As the globe shrinks and horses travel the planet to contest major prizes, the collateral form lines start to build. Emerging stars in the US, England, Ireland and France develop the currency that make them contenders as both racehorses and potential stallions in Hong Kong, Japan, Australia and New Zealand as well as in their own backyard.
The 2000 Guineas - the race that launched Frankel as a superstar last year - was run overnight at Newmarket in England, with the fillies equivalent, the 1000 Guineas, being run late tonight.
The two 1600-metre contests for three-year-olds are two of England's five classics, the ultimate tests for three-year-olds.
Aidan O'Brien, who sent out the unbeaten Camelot as favourite for the colt's event, will be looking to short-priced contender Maybe, who won all of her five starts as a two-year-old, making a successful seasonal debut in the 1000 Guineas just after midnight this evening.

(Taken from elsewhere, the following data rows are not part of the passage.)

-- ==== Sys2Proof/Laws/KeepsStack.lean ====
section
/-!
SUPPORT. What the operations of Machine/Stack.lean leave as it was, one lemma for each.
-/

set_option Elab.async false

namespace Sys2Proof.Machine

def State.sendPort_mask : Nat := State.emit_mask

theorem State.sendPort_keeps (s : State) (p dst mtype : Nat) (items : List Nat) : Keeps State.sendPort_mask s (State.sendPort s
    p dst mtype items) := by
  unfold State.sendPort
  refine Keeps.ite ?_ ?_
  · exact Keeps.step (State.emit_keeps ..) (Keeps.refl _ _)
  exact Keeps.refl _ _

def State.showTable_mask : Nat := fieldBits [Reg.CASC_STATUS_REACHABLE, Reg.CASC_STATUS_MEMBERS, Reg.GCTL_CELL_STACKED,
    Reg.GCTL_CELL_STACK_SIZE]

theorem State.showTable_keeps (s : State) : Keeps State.showTable_mask s (State.showTable s) := by
  unfold State.showTable
  extract_lets +onlyGivenNames y0
  clear_value y0
  extract_lets +onlyGivenNames y1
  have h2 : Keeps State.showTable_mask s y1 := Keeps.wr (Keeps.wr (Keeps.refl _ _))
  clear_value y1
  extract_lets +onlyGivenNames y3
  clear_value y3
  exact Keeps.wrB (Keeps.wr h2)

def State.setReach_mask : Nat := fieldBits [Reg.CASC_CELL_REACH] ||| partBits [.stack]

theorem State.setReach_keeps (s : State) (c : Nat) (b : Bool) : Keeps State.setReach_mask s (State.setReach s c b) := by
  unfold State.setReach
  extract_lets +onlyGivenNames y0
  clear_value y0
  extract_lets +onlyGivenNames y1
  have h2 : Keeps State.setReach_mask s y1 := Keeps.wrB (Keeps.refl _ _)
  clear_value y1
  refine Keeps.ite ?_ ?_
  · exact Keeps.set_stack h2
  refine Keeps.ite ?_ ?_
  · exact Keeps.set_stack h2
  exact h2

def State.loseOthers_mask : Nat := State.setReach_mask

theorem State.loseOthers_keeps (s : State) : Keeps State.loseOthers_mask s (State.loseOthers s) := by
  unfold State.loseOthers
  refine Keeps.foldl (fun t0 a1 => ?_) ?_
  · exact Keeps.step (State.setReach_keeps ..) (Keeps.refl _ _)
  exact Keeps.refl _ _

def State.sendMembers_mask : Nat := State.showTable_mask ||| State.ringSend_mask ||| partBits [.stack]

theorem State.sendMembers_keeps (s : State) : Keeps State.sendMembers_mask s (State.sendMembers s) := by
  unfold State.sendMembers
  extract_lets +onlyGivenNames y0
  have h1 : Keeps State.sendMembers_mask s y0 := Keeps.step (State.showTable_keeps ..) (Keeps.refl _ _)
  clear_value y0
  extract_lets +onlyGivenNames y2
  clear_value y2
  extract_lets +onlyGivenNames y3
  have h4 : Keeps State.sendMembers_mask s y3 := Keeps.set_stack h1
  clear_value y3
  extract_lets +onlyGivenNames y5
  clear_value y5
  refine Keeps.foldl (fun t6 a7 => ?_) ?_
  · exact Keeps.step (State.ringSend_keeps ..) (Keeps.refl _ _)
  exact h4

def execCascadeEnable_mask : Nat := State.showTable_mask ||| fieldBits [Reg.CASC_STATUS_STATE, Reg.GCTL_CELL_CELL_NUM,
    Reg.CASC_CTRL_EN, Reg.CASC_STATUS_SHARED, Reg.CASC_CELL_MAG_SLOTS, Reg.CASC_CELL_STN_FITTED, Reg.CASC_CELL_REACH,
    Reg.CASC_CELL_LISTED] ||| partBits [.stack]

theorem execCascadeEnable_keeps (s : State) : KeepsRes execCascadeEnable_mask s (execCascadeEnable s) := by
  unfold execCascadeEnable
  refine KeepsRes.ite ?_ ?_
  · exact KeepsRes.next (Keeps.refl _ _)
  extract_lets +onlyGivenNames y0
  clear_value y0
  extract_lets +onlyGivenNames y1
  clear_value y1
  extract_lets +onlyGivenNames y2
  have h3 : Keeps execCascadeEnable_mask s y2 := Keeps.wr (Keeps.wr (Keeps.set1 (Keeps.refl _ _)))
  clear_value y2
  extract_lets +onlyGivenNames y4
  have h5 : Keeps execCascadeEnable_mask s y4 := by
    unfold y4
    refine Keeps.ite ?_ ?_
    · exact Keeps.wr (Keeps.wr (Keeps.wr (Keeps.set1 (Keeps.set1 h3))))
    exact Keeps.set1 h3
  clear_value y4
  exact KeepsRes.next (Keeps.step (State.showTable_keeps ..) (Keeps.set_stack h5))

def execCascadeForget_mask : Nat := State.sendMembers_mask ||| fieldBits [Reg.CASC_CTRL_FORGET_CELL, Reg.CASC_CELL_LISTED,
    Reg.CASC_CELL_REACH, Reg.CASC_CELL_VIA, Reg.CASC_CELL_HOPS, Reg.CASC_CELL_STN_FITTED, Reg.CASC_CELL_MAG_SLOTS] ||| partBits
    [.stack]

theorem execCascadeForget_keeps (s : State) : KeepsRes execCascadeForget_mask s (execCascadeForget s) := by
  unfold execCascadeForget
  extract_lets +onlyGivenNames y0
  clear_value y0
  refine KeepsRes.ite ?_ ?_
  · extract_lets +onlyGivenNames y1
    have h2 : Keeps execCascadeForget_mask s y1 := by
      unfold y1
      refine Keeps.foldlMem (fun t3 a4 m5 => ?_) ?_
      · exact Keeps.clr (Keeps.refl _ _) (by revert a4; decide +kernel)
      exact Keeps.refl _ _
    clear_value y1
    exact KeepsRes.next (Keeps.step (State.sendMembers_keeps ..) (Keeps.set_stack h2))
  exact KeepsRes.next (Keeps.refl _ _)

Earlier in the day Australian fans of international racing can get an early morning fix when the Kentucky Derby, the first leg of the US Triple Crown, is staged at Churchill Downs.
The Bob Baffert-trained Bodemeister is favourite to provide his trainer with the ideal pick-up and defy history to become the first winner in 130 years not to have run as a two-year-old. Baffert, who has won the ''run for the roses'' three times already, is himself recovering from a heart attack he sustained in Dubai while saddling runners at the World Cup meeting in late March.
Bodemeister's lack of experience as a juvenile shouldn't count for too much as he has had four starts already this year and won the Arkansas Derby by almost 10 lengths, recording smart times almost every occasion he set foot on a racetrack.
Another race that should capture local interest is the Champions Mile at Hong Kong's Sha Tin track today where Peter Moody's mare King's Rose will fly the Australian flag in a competitive field headed by English galloper Cityscape, who proved himself as an international group 1 horse with an easy 4¼-length win in the Dubai Duty Free at Meydan on World Cup night.
King's Rose ran a good trial last start when placed in Sydney behind More Joyous but today she is up against seasoned Hong Kong gallopers such as the veteran Able One and Ambitious Dragon.